A Forgotten Similarity Theorem?

Exploration

Construction: Follow the step by step construction described below:
Step 1: Construct a dynamic △ABC and a dynamic line segment QR.
Step 2: Measure the ratios AB/BC and AC/BC.
Step 3: Mark ratio AB/BC as a ‘Scale Factor’, and mark Q as a ‘Center’, then ‘Dilate’ the point R from Q as centre with the marked ratio AB/BC. With Q as centre draw a circle with radius QR' where R' is the image of the preceding dilation.
Step 4: Mark ratio AC/BC as a ‘Scale Factor’, and mark R as a ‘Center’, then ‘Dilate’ the point Q from R as centre with the marked ratio AC/BC. With R as centre draw a circle with radius Q'R where Q' is the image of the preceding dilation.
Step 5: Construct the intersection of the two circles, and label one of the intersections as P. (We ignore the other intersection, say P', since △P'QR is congruent to △PQR).

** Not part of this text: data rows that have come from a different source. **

-- ==== Sys2Proof/Proofs/MatchingStages.lean ====
section
/-! SUPPORT. The stages of a matching (R108, R119 to R123): each changes the Incident Table alone, so that every test of a
later stage reads what the matching began with; and what stage 2 makes of each slot. -/

namespace Sys2Proof.Machine

section
variable {s t u : State} {causes live : List Cause} {i other x : Incident} {j k : Fin 32}

/-! ## States that differ in the Incident Table -/

/-- `t` differs from `s` in the Incident Table, the covering fields and the write-pending marks alone. -/
def State.onTable (s t : State) : Prop := s.withIncidents t = s ∧ s.recovers t

theorem onTable_refl (s : State) : s.onTable s := ⟨rfl, recovers_of_entries rfl⟩

theorem onTable_step (h : s.onTable t) (hw : s.withIncidents u = s.withIncidents t) (hr : t.recovers u) : s.onTable u :=
  ⟨hw.trans h.1, recovers_trans h.2 hr⟩

theorem onTable_createIncident (h : s.onTable t) (k : Fin 32) (i : Incident) : s.onTable (createIncident k i t) :=
  onTable_step h rfl (recovers_of_entries rfl)

theorem onTable_matchSlot (h : s.onTable t) (live : List Cause) (k : Fin 32) : s.onTable (matchSlot live t k) :=
  onTable_step h (withIncidents_of_withTable (matchSlot_frame s live t k)) (matchSlot_recovers live t k)

theorem onTable_absorbSlot (h : s.onTable t) (k : Fin 32) (i : Incident) (j : Fin 32) : s.onTable (absorbSlot k i t j) := by
  rcases absorbSlot_cases k i t j with he | ⟨other, -, -, he⟩
  · rw [he]
    exact h
  · rw [he]
    exact onTable_step h (withIncidents_of_withTable (closeIncident_frame s j _ _ other t)) (closeIncident_recovers j _ _ other t)

theorem onTable_matchAll (h : s.onTable t) (live : List Cause) : s.onTable (matchAll live t) :=
  onTable_step h (withIncidents_of_withTable (matchAll_frame s live t)) (matchAll_recovers live t)

theorem onTable_placeCauses (h : s.onTable t) (new : List Cause) : s.onTable (placeCauses new t).1 :=
  onTable_step h (placeCauses_frame s new t) (recovers_of_entries (placeCauses_entries new t))

theorem onTable_residueRecount (h : s.onTable t) (v : Unplaced) : s.onTable (residueRecount v t) :=
  onTable_step h (residueRecount_frame s v t) (residueRecount_recovers v t)

theorem onTable_rewriteCovering (h : s.onTable t) : s.onTable (rewriteCovering t) :=
  onTable_step h rfl (rewriteCovering_recovers t)

theorem onTable_time (h : s.onTable t) : t.time = s.time := (congrArg State.time h.1 :)

theorem onTable_nodes (h : s.onTable t) : t.nodes = s.nodes := (congrArg State.nodes h.1 :)

theorem onTable_inputs (h : s.onTable t) : t.inputs = s.inputs := (congrArg State.inputs h.1 :)

theorem onTable_storm (h : s.onTable t) : t.storm = s.storm := (congrArg State.storm h.1 :)

theorem onTable_settings (h : s.onTable t) : t.settings = s.settings := (congrArg State.settings h.1 :)

theorem onTable_par (h : s.onTable t) : t.par = s.par := by
  rw [State.par, onTable_settings h]
  rfl

theorem onTable_parentIn (h : s.onTable t) (m : Fin 512) (tree : Tree) :
    (t.entry m).parentIn tree = (s.entry m).parentIn tree := by
  rw [(h.2 m).1]
  rfl

theorem onTable_afflicted (h : s.onTable t) (m : Fin 512) (f : Family) :
    (t.entry m).afflicted f = (s.entry m).afflicted f := by
  rw [(h.2 m).1]
  rfl

theorem onTable_msStart (h : s.onTable t) (d : Nat) : t.msStart d = s.msStart d := by
  rw [State.msStart, onTable_time h]
  rfl

theorem onTable_releaseSoak (h : s.onTable t) (kind : CauseKind) : t.releaseSoak kind = s.releaseSoak kind := by
  rw [State.releaseSoak, onTable_par h]
  rfl

theorem onTable_attackSoak (h : s.onTable t) (kind : CauseKind) : t.attackSoak kind = s.attackSoak kind := by
  rw [State.attackSoak, onTable_par h]
  rfl

theorem onTable_subjectUnderMaint (h : s.onTable t) (i : Incident) : t.subjectUnderMaint i = s.subjectUnderMaint i := by
  have hnode (n : Fin 128) : t.nodeUnderMaint n = s.nodeUnderMaint n := by
    rw [State.nodeUnderMaint, onTable_inputs h, onTable_nodes h]
    rfl
  unfold State.subjectUnderMaint
  rw [onTable_inputs h]
  cases i.subject with
  | node n => exact hnode n
  | terminal m => simp only [hnode, onTable_parentIn h]
  | nothing => rfl

theorem onTable_reflagged (h : s.onTable t) (i : Incident) : t.reflagged i = s.reflagged i := by
  rw [State.reflagged, onTable_subjectUnderMaint h, onTable_storm h]
  rfl

theorem onTable_permitted (h : s.onTable t) (i : Incident) : t.permitted i = s.permitted i := by
  rw [State.permitted, onTable_par h]
  rfl

theorem onTable_evaluated (h : s.onTable t) (old : Option Incident) (i : Incident) : t.evaluated old i = s.evaluated old i := by
  by_cases hc : i.close = none
  · rw [evaluated_open hc, evaluated_open hc, onTable_reflagged h, onTable_permitted h]
  · rw [evaluated_close hc, evaluated_close hc]

/-- The absorption test reads kinds and subjects, and the places in the trees (R125). -/
theorem onTable_absorbs (h : s.onTable t) {i' other' : Incident} (hkind : i'.kind = i.kind) (hsubj : i'.subject = i.subject)
    (hkind' : other'.kind = other.kind) (hsubj' : other'.subject = other.subject) (hc : other'.close = none)
    (ha : t.absorbs k i j other) : s.absorbs k i' j other' := by
  obtain ⟨hjk, -, hrest⟩ := ha
  refine ⟨hjk, hc, ?_⟩
  rw [hkind, hsubj, hkind', hsubj']
  simpa only [onTable_nodes h, onTable_parentIn h] using hrest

Explore: In the interactive sketch below, Steps 1-2 have already been done. Click on the 'Show Steps 3-5' buttons to display the next steps.
1) What do you notice about triangles ABC and PQR? Check your observation by dragging any of the red points.
2) Can you formulate your findings as a theorem?

Forgotten Similarity Theorem

A Forgotten Similarity Theorem
If for two triangles ABC and PQR any two pairs of ratios hold from the following three pairs of corresponding ratios, AB/BC = PQ/QR, BC/AC = QR/PR and AB/AC = PQ/PR, then △ABC is similar to △PQR.

Challenge
Can you logically explain why (prove that) the above theorem is true?

Note
Note that the theorem above is equivalent to the SSS-similarity theorem - it implies the SSS-similarity theorem and is implied by it. Perhaps that is the reason why it is not mentioned in geometry texts?

Reference
A paper A Forgotten Theorem for Triangle Similarity? with a proof of the above result has been published in the Learning & Teaching Mathematics (LTM) journal, Dec 2022, no. 33, published by the Association for Mathematics Education of South Africa.